Good to see Microsoft is still releasing service packs for Server 2003. However, I really want to see SP3 for XP. Building an XP box, even from SP2 media, requires over 75 patches in our environment! It takes nearly 50 minutes of cranking every time we have to build a new master disk image. Not all of us upgrade instantly.
It's nice that Microsoft makes the patches available separately. For those who don't do it, you wouldn't believe how much work it is testing patches and narrowing down which one broke an application. However, I think they should have one monster rollup available at least every few months. Most of that 50 minutes is spent dependency-resolving, isolating and backing up the files that each patch replaces. Doing that once is better than 75 times.
One thing I don't like about MS is that they tend to abandon customers who can't or won't upgrade to the next version of a product. I'd love to be on IE7, but we're stuck on 6 until several dependencies get fixed. I'm not too wild about Vista, but know that we have to go that way in the next year or so just to ensure we get the latest security fixes. Microsoft guarantees they'll backport fixes for a while, but you can bet they're doing all the active research on Vista. I can't agree with people who say they should still support NT, but most of the enterprise-class vendors have a much more lenient upgrade policy. (OpenVMS is at least kind of supported 3 versions back, IIRC.)
A number of companies have applications which are only supported by the vendor at selected patchlevels, with no other software allowed. Microsoft releasing large collection of patches as service packs makes the job of vetting various hardware and software configurations easier.

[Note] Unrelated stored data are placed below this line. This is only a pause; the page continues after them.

-- ==== Sys2Proof/Tests/Slice0.lean ====
section
/-! SUPPORT. The model's own tests: instruction words written out from 30_encoding.md, the checks of WellFormed on
ill-formed terms, the vectors of 95_test_vectors.md (its names stand in the comments; decimals are given by their
binary64 patterns), and for each obligation with hypotheses a witness that meets them. -/

namespace Sys2Proof.Tests

open Sys2Proof.Machine

/-- A built instance whose transport accepts one frame and answers `receive` with `rx`: the start of the spec's test
vectors. -/
def vectorState (m : MotorId) (rx : List ReceiveAnswer) : State :=
  { State.reset with codec := .built m, rx := rx, tx := [.accepted] }

/-- The result an answer's transaction reported last. -/
def lastResult : Answer → Option Result
  | .next t => t.results.getLast?
  | _ => none

/-- The result of one operation on `Codec(0x68)`, as 95_test_vectors.md runs its vectors. -/
def vector (i : Instr) : Option Result := lastResult (exec i (vectorState 0x68 []))

/-- The result of one readStatus whose `receive` is answered with a payload. -/
def statusVector (bs : Payload) : Option Result :=
  lastResult (exec (.readStatus none) (vectorState 0x68 [.frame bs]))


/-! ## Words from the encoding tables (R60 to R66) -/

theorem test_decode_setDutyCycle :
    decodeCommand (ext 0b00000000000000000000000001101000#32
      [0b00000000#8, 0b00000000#8, 0b11000011#8, 0b01010000#8]) =
    .ok (0x68, .setDutyCycle (.exact (mkRat 1 2))) := by decide

theorem test_decode_setCurrent :
    decodeCommand (ext 0b00000000000000000000000101101000#32
      [0b00000000#8, 0b00000000#8, 0b00010011#8, 0b10001000#8]) =
    .ok (0x68, .setCurrent (.exact 5)) := by decide

theorem test_decode_setBrakeCurrent :
    decodeCommand (ext 0b00000000000000000000001001101000#32
      [0b00000000#8, 0b00000000#8, 0b00010011#8, 0b10001000#8]) =
    .ok (0x68, .setBrakeCurrent (.exact 5)) := by decide

theorem test_decode_setVelocity :
    decodeCommand (ext 0b00000000000000000000001101101000#32
      [0b11111111#8, 0b11111111#8, 0b11111100#8, 0b00011000#8]) =
    .ok (0x68, .setVelocity (.exact (-1000))) := by decide

theorem test_decode_setPosition :
    decodeCommand (ext 0b00000000000000000000010001101000#32
      [0b00000000#8, 0b00011011#8, 0b01110111#8, 0b01000000#8]) =
    .ok (0x68, .setPosition (.exact 180)) := by decide

theorem test_decode_setOrigin :
    decodeCommand (ext 0b00000000000000000000010111111111#32 [0b00000001#8]) = .ok (0xFF, .setOrigin true) := by
  decide

theorem test_decode_setPositionVelocity :
    decodeCommand (ext 0b00000000000000000000011001101000#32
      [0b00000000#8, 0b00011011#8, 0b01110111#8, 0b01000000#8, 0b00000001#8, 0b11110100#8, 0b00001011#8,
        0b10111000#8]) =
    .ok (0x68, .setPositionVelocity (.exact 180) 5000 30000) := by decide

/-- T-D9's identifier matches no command row, only readStatus's. -/
theorem test_decode_readStatus : decodeTableWord 32 0b00000000000000000010100100000101 = some (.readStatus none) := by
  decide

/-- The same word, placed as the first instruction after reset, runs: eight zero bytes decode to a status. -/
theorem test_placed_status_word_runs :
    (lastResult (step (State.reset.withFetchWord 32 0x2905))).isSome = true := by decide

Its easier for a vendor to state that their application runs on Windows 2003 SP2, rather than Windows 2003, with a large amount of patch numbers needed.
Plus, (IMHO of course), it was time for a service pack for Windows 2003 anyway.
More to the point, if I see an update come through on Ubuntu that is for "gnome-desktop-calendar" then I can be pretty sure that even if it is borked, it won't bork my entire system, and even if it does, I will know where to look in order to fix it.
On the flip side, if I apply W2K_SP2.exe to my server and something breaks I have a much more difficult time identifying the problem and often the best short term course of action is to roll back the entire service pack.
"You can't fight in here, this is the war room!"
Actually, I can think of a dozen different ways it would.
You're talking about going from one MAJOR kernel version to a different MAJOR kernel version.
Why would you deploy a MAJOR change on production servers without massive testing?
A "service pack" would be more like lib-foo_2.1.2 going to lib-foo_2.1.3.
Which is different than going to lib-foo_2.2.0.
Which is far different from going to lib-foo_3.0.0.
Which is far different from going to kernel 2.6.x from kernel 2.4.x.
Okay, it's unlikely a bugfix to the color management subsystem is going to affect the accounting program, but when millions of dollars over tens of thousands of workstations are potentially affected, are you going to take that risk?
Big corporates aren't; not with that level of money on the line. Each patch causes everything to be restested, it doesn't matter HOW big or small the patch is. Bigger patches save time, overall, because that means there's fewer of them meaning (per year) less time spent testing. Less headaches for IT depts too, because there's less patches for them to tick off and keep track of.
Small and frequent patches are a huge sinkhole of time for an IT department.
See, I'd rather test my programs against a single "march 2007" update than having to test against all the different possible bugfixes that accumulated during march. Doing daily updates as you speak makes for a huge effort just to stay in the same place.
Also, the one big patch lets me read mailing lists and find out what other corporates have done. If a huge multinational runs into an issue with a SP, I know that I have to be careful with that SP even though my company is a ten thousandath of the size. But a minor update? There's not going to be enough weight to that for me to hear about issues it causes.
Yes, I know, there are times that patches need to be expidited due to security issues, which I can live with.